Repository files navigation

Notes

Due to a recent update of uproot, please change import uproot to import uproot3 in case you have issues with the import and the newest containers.

DeepJetCore: Package for training and evaluation of deep neural networks for HEP

(For upgrading from DeepJetCore 1.X to 2.X/3.X, please scroll to the bottom)

This package provides the basic functions for out-of-memory training, resampling, and basic evaluation. For simple use cases, only two files need to be adapted: the actual training data structures, describing how to fill numpy arrays from root trees, and the DNN model itself. Both must be defined in an additional user package. Please refer to the Section 'Usage' for more information.
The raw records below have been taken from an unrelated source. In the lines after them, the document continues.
def cTrailer : Bytes := be 148 0x01020000887766554433221100000000443322118e533b6fa0bf7b4625bb30667c01fb607ef9f8b8a80fef5b300628703187b2a373eb1dbde03318366d069f83a6f5900053c73633cb041b21c55e1a86c1f400b4d96248881cf6129d1c98a822f4dbac476a7705307ba301b006bbb2e6c8466b65d96248881cf6129d1c98a822f4dbac476a7705307ba301b006bbb2e6c8466b65
def cTrailerA : Bytes := be 64 0xf5dbc787ce917fd68782b33db6e1a9ac7ce4d581692b749842d0430c3cde7b51c3c4e7b39ce34484de574b27fc16759f49e6bf12583fe1ec64542a8aed72e235
def cTractor : Bytes := be 148 0x01010000887766554433221100000000443322118e533b6fa0bf7b4625bb30667c01fb607ef9f8b8a80fef5b300628703187b2a373eb1dbde03318366d069f83a6f5900053c73633cb041b21c55e1a86c1f400b49426543bff796d6423eb10dda129d788db2594648263cb050b8efbbc015c02519426543bff796d6423eb10dda129d788db2594648263cb050b8efbbc015c0251
def cTractorA : Bytes := be 64 0x9faa934db8969b5289a8fdf56289bf51d1d7a1f74d57f810673bbb309f7ee19feb9fe8fef70b6048d0990a5fcfcf256c772473af2b879fdb223e7a76d1acea17
def ac (pub : Bytes) (s : State) : State := { s with ks := { s.ks with anchors := [{ index := 0, keyId := 0x11223344, valid := true, pub := pub }] } }
def cu (f : Coupling → Coupling) (s : State) : State := modUnit 1 f s
def sk (s : State) : State := slots [keySlot 0 1 4 0 aesKey, keySlot 1 2 20 0 (aesKey ++ aesKey), keySlot 2 1 4 0 aesKey] s
def kp : State := handle 192 (mkBlob (keysOpen noon) (hdr 4 0x7F 0) (be 32 7)) (keysOpen noon)
def own (c : Bytes) (s : State) : State := { s with cpl := { s.cpl with cert := c } }
def TRC : State := reg [(0x40070000, 0x40)] (asTractor (ac cTrailerA (own cTractor kp)))
def TRL : State := reg [(0x40070000, 0x40)] (asTrailer (ac cTractorA (own cTrailer kp)))
def hs (w : CplWait) (s : State) : State := cu (fun c => { c with state := .handshake, waiting := w }) s
def tru (s : State) : State := cu (fun c => { c with state := .trusted, linkUp := true, cls := 1, boundary := 6 }) s
def pd (pl : Bytes) (fl : Byte := 0) (seq : Half := 0) : CplPdu := { unit := 0, j2497 := false, flags := fl, seq := seq, payload := pl, mac := [] }
def pm (ty : Nat) (pl : Bytes) (seq : Half := 0) (fl : Byte := 2) : CplPdu :=
  let p := pd pl fl seq
  { p with mac := (cmac aesKey (cplPduHead ty p)).take 8 }
def ent (id : Nat) : Bytes := le 4 id ++ [1, 2, 3, 4] ++ zeros 24
def gr (q : Nat) : Bytes := zeros 12 ++ le 4 q ++ [0]

theorem test_coupling_service (h : Obligations.CouplingService) :
    Answers (exec (Instr.roster (pm 7 [1,0,5,0])) (tru (sk TRL))) ∧
    Answers (exec (Instr.roster (pm 7 [1,2,3])) (tru (sk TRC))) ∧
    Answers (exec (Instr.roster (pm 7 [1,0,5,0])) (tru (sk TRC))) ∧
    Answers (exec (Instr.roster (pm 7 ([1,1,5,0] ++ ent 77))) (tru (sk TRC))) ∧
    Answers (exec (Instr.rosterAck (pm 8 [0,1,1])) (tru (sk TRC))) ∧
    Answers (exec (Instr.rosterAck (pm 8 [0,1,1])) (cu (fun c => { c with waiting := .rosterAck }) (tru (sk TRL)))) ∧
    Answers (exec (Instr.driverGrant (pm 9 (gr 5))) (w3 (tru (sk TRL)))) ∧
    Answers (exec (Instr.driverGrant (pm 9 (gr 5))) (tru (sk TRL))) ∧
    Answers (exec (Instr.driverGrant (pm 9 (gr 4))) (rel id (cu (fun c => { c with grantSeq := 4 }) (tru (sk TRL))))) ∧
    Answers (exec (Instr.driverGrant (pm 9 (gr 5))) (tru (sk TRC))) ∧
    Answers (exec (Instr.driverLeft (pm 10 [0,0,0,0])) (rel id (cu (fun c => { c with grantSeq := 4 }) (tru (sk TRL))))) ∧
    Answers (exec (Instr.driverLeft (pm 10 [0,0,0,0])) (tru (sk TRC))) ∧
    Answers (exec (Instr.bye (pm 12 [9])) (hs .cert (sk TRC))) ∧
    Answers (exec (Instr.bye (pm 12 [0])) (hs .cert (sk TRC))) ∧
    Answers (exec (Instr.bye (pm 12 [3])) (tru (sk TRC))) ∧
    Answers (exec (Instr.bye (pm 12 [9])) (tru (sk TRC))) ∧
    Answers (exec (Instr.bye (pm 12 [9])) (sk TRC)) :=
  have hs1 := h.2.2.2.2.2.2.2
  have hs2 := hs1.2.2.2.2.2.2.2
  ⟨ans1 (h.1 (tru (sk TRL)) (pm 7 [1,0,5,0]) (pdu_of (by decide +kernel)) (by decide +kernel)),
   ans1 (h.2.1 (tru (sk TRC)) (pm 7 [1,2,3]) ⟨(pdu_of (by decide +kernel)), (by decide +kernel)⟩ (by decide +kernel)),
   ans1 (h.2.2.1 (tru (sk TRC)) (pm 7 [1,0,5,0]) 1 5 _ ⟨(pdu_of (by decide +kernel)), (by decide +kernel)⟩ (by decide +kernel) (by decide +kernel) (some_of (by decide +kernel))),
   ans2 ((all4 (h.2.2.2.1 (tru (sk TRC)) (pm 7 ([1,1,5,0] ++ ent 77)) 1 5 (ent 77) _ _ ⟨(pdu_of (by decide +kernel)), (by decide +kernel)⟩) (by decide +kernel)) (some_of (by decide +kernel)) (by decide +kernel) (some_of (by decide +kernel))),
   ans1 (h.2.2.2.2.1 (tru (sk TRC)) (pm 8 [0,1,1]) (pdu_of (by decide +kernel)) (by decide +kernel)),
   ans1 (all3 (h.2.2.2.2.2.1 (cu (fun c => { c with waiting := .rosterAck }) (tru (sk TRL))) (pm 8 [0,1,1]) (pdu_of (by decide +kernel))) (by decide +kernel)),
   ans1 (all3 ((all6 (h.2.2.2.2.2.2.1 (w3 (tru (sk TRL))) (pm 9 (gr 5)) _ (pdu_of (by decide +kernel))) (by decide +kernel)) (by decide +kernel) (some_of (by decide +kernel))) (by decide +kernel)),
   ans1 (all3 ((all6 ((all6 (hs1.1 (tru (sk TRL)) (pm 9 (gr 5)) (pdu_of (by decide +kernel))) (by decide +kernel))) (by decide +kernel))) (by decide +kernel)),
   ans1 ((all6 (hs1.2.1 (rel id (cu (fun c => { c with grantSeq := 4 }) (tru (sk TRL)))) (pm 9 (gr 4)) (pdu_of (by decide +kernel))) (by decide +kernel)) (by decide +kernel)),
   ans1 (hs1.2.2.1 (tru (sk TRC)) (pm 9 (gr 5)) (pdu_of (by decide +kernel)) (by decide +kernel)),
   ans1 (hs1.2.2.2.1 (rel id (cu (fun c => { c with grantSeq := 4 }) (tru (sk TRL)))) (pm 10 [0,0,0,0]) (pdu_of (by decide +kernel)) (by decide +kernel) (by decide +kernel)),
   ans1 (hs1.2.2.2.2.1 (tru (sk TRC)) (pm 10 [0,0,0,0]) (pdu_of (by decide +kernel)) (by decide +kernel)),
   ans1 (all3 (hs1.2.2.2.2.2.1 (hs .cert (sk TRC)) (pm 12 [9]) (pdu_of (by decide +kernel))) (by decide +kernel)),
   ans1 (hs1.2.2.2.2.2.2.1 (hs .cert (sk TRC)) (pm 12 [0]) (pdu_of (by decide +kernel)) (by decide +kernel) (by decide +kernel)),
   ans1 (hs2.1 (tru (sk TRC)) (pm 12 [3]) (pdu_of (by decide +kernel)) (by decide +kernel)),
   ans1 (all3 (hs2.2.1 (tru (sk TRC)) (pm 12 [9]) (pdu_of (by decide +kernel))) (by decide +kernel)),
   ans1 (hs2.2.2 (sk TRC) (pm 12 [9]) (pdu_of (by decide +kernel)) (by decide +kernel))⟩

end CouplingService

/-! Obligations.CouplingTimersAndTransport: its clauses are met, and what they say answers a next state. -/

namespace CouplingTimersAndTransport

def cTrailer : Bytes := be 148 0x01020000887766554433221100000000443322118e533b6fa0bf7b4625bb30667c01fb607ef9f8b8a80fef5b300628703187b2a373eb1dbde03318366d069f83a6f5900053c73633cb041b21c55e1a86c1f400b4d96248881cf6129d1c98a822f4dbac476a7705307ba301b006bbb2e6c8466b65d96248881cf6129d1c98a822f4dbac476a7705307ba301b006bbb2e6c8466b65
def cTrailerA : Bytes := be 64 0xf5dbc787ce917fd68782b33db6e1a9ac7ce4d581692b749842d0430c3cde7b51c3c4e7b39ce34484de574b27fc16759f49e6bf12583fe1ec64542a8aed72e235
def cTractor : Bytes := be 148 0x01010000887766554433221100000000443322118e533b6fa0bf7b4625bb30667c01fb607ef9f8b8a80fef5b300628703187b2a373eb1dbde03318366d069f83a6f5900053c73633cb041b21c55e1a86c1f400b49426543bff796d6423eb10dda129d788db2594648263cb050b8efbbc015c02519426543bff796d6423eb10dda129d788db2594648263cb050b8efbbc015c0251
def cTractorA : Bytes := be 64 0x9faa934db8969b5289a8fdf56289bf51d1d7a1f74d57f810673bbb309f7ee19feb9fe8fef70b6048d0990a5fcfcf256c772473af2b879fdb223e7a76d1acea17
def ac (pub : Bytes) (s : State) : State := { s with ks := { s.ks with anchors := [{ index := 0, keyId := 0x11223344, valid := true, pub := pub }] } }
def cu (f : Coupling → Coupling) (s : State) : State := modUnit 1 f s
def sk (s : State) : State := slots [keySlot 0 1 4 0 aesKey, keySlot 1 2 20 0 (aesKey ++ aesKey), keySlot 2 1 4 0 aesKey] s
def kp : State := handle 192 (mkBlob (keysOpen noon) (hdr 4 0x7F 0) (be 32 7)) (keysOpen noon)
def own (c : Bytes) (s : State) : State := { s with cpl := { s.cpl with cert := c } }
def TRC : State := reg [(0x40070000, 0x40)] (asTractor (ac cTrailerA (own cTractor kp)))
def TRL : State := reg [(0x40070000, 0x40)] (asTrailer (ac cTractorA (own cTrailer kp)))
def hs (w : CplWait) (s : State) : State := cu (fun c => { c with state := .handshake, waiting := w }) s
def tru (s : State) : State := cu (fun c => { c with state := .trusted, linkUp := true, cls := 1, boundary := 6 }) s
def run (u : Nat) (plc snd : Bool) (nx : Nat) (re : Bool) (n m : Nat) : TpRun := { unit := u, onPlc := plc, sending := snd, length := n, data := zeros m, next := nx, resent := re }
def tp (l : List TpRun) (s : State) : State := bus (fun b => { b with tp := l }) s
def tf (plc : Bool) (seg : Byte) (body : Bytes) : TpFrame := { unit := 0, plc := plc, seg := seg, body := body }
If you use DeepJetCore or the containers, please mention it in (internal) documentation and talks and cite the zenodo entry:

https://zenodo.org/record/3670882/export/hx

Setup

The package comes with a docker file in the subdirectory docker, which will set up a container with the needed environment.

Users with access to cvmfs (e.g. on lxplus or other CERN machines) will find a pre-built singularity container here: /cvmfs/unpacked.cern.ch/registry.hub.docker.com/cernml4reco/deepjetcore3:latest In case of doubt, just check if this path exists on the machine you are working on.

A good way to enter the container interactively, mounting for example the standard directories on lxplus or similar machines would be:

#!/bin/bash

gpuopt=""
files=$(ls -l /dev/nvidia* 2> /dev/null | egrep -c '\n')
if [[ "$files" != "0" ]]
then
gpuopt="--nv"
fi

#this is a singularity problem only fixed recently
unset LD_LIBRARY_PATH
unset PYTHONPATH
sing=`which singularity`
unset PATH
cd

$sing run -B /eos -B /afs $gpuopt /cvmfs/unpacked.cern.ch/registry.hub.docker.com/cernml4reco/deepjetcore3:latest

The cache dir can get rather large and is normally located at ~/.singularity/cache. To avoid filling up the home afs, the cache can be set to /tmp or the work afs. Once the container is fully closed, the cache can be safely deleted. Singularity reacts to environment variables, e.g.

export SINGULARITY_CACHEDIR="/tmp/$(whoami)/singularity"

Sometimes you need to try a few times - singularity is a bit weird. But once the container is launched, everything works smoothly. The message about a missing user group can be safely ignored.

It is important that your bashrc does not change or reset the LD_LIBRARY or PYTHONPATH environment variables. Also remove any anaconda paths from your bashrc, because they will reset LD_LIBRARY and PYTHONPATH. The system needs to be in a clean environment state within the container (as it should be).

Building / using the container For users without access to cvmfs, the container can be built manually or pulled from dockerhub. For every release, there is a container on dockerhub, the latest release is tagged. The latest tag refers to the developing master branch. cernml4reco/deepjetcore3:latest It can be pulled using docker, or pulled from singularity. For details, please see the corresponding docker or singularity documentation. To build the container, the files can be found in the docker subdirectory. It is a two-stage process. First the container Dockerfile_base needs to be built, containing the basic system packages. This will take a while, because root is being compiled within. The output container name must be cernml4reco/djcbase:cu11.1. In the next step, the actual DeepJetCore container should be built on top. Please make sure to use a release, not the developing master branch!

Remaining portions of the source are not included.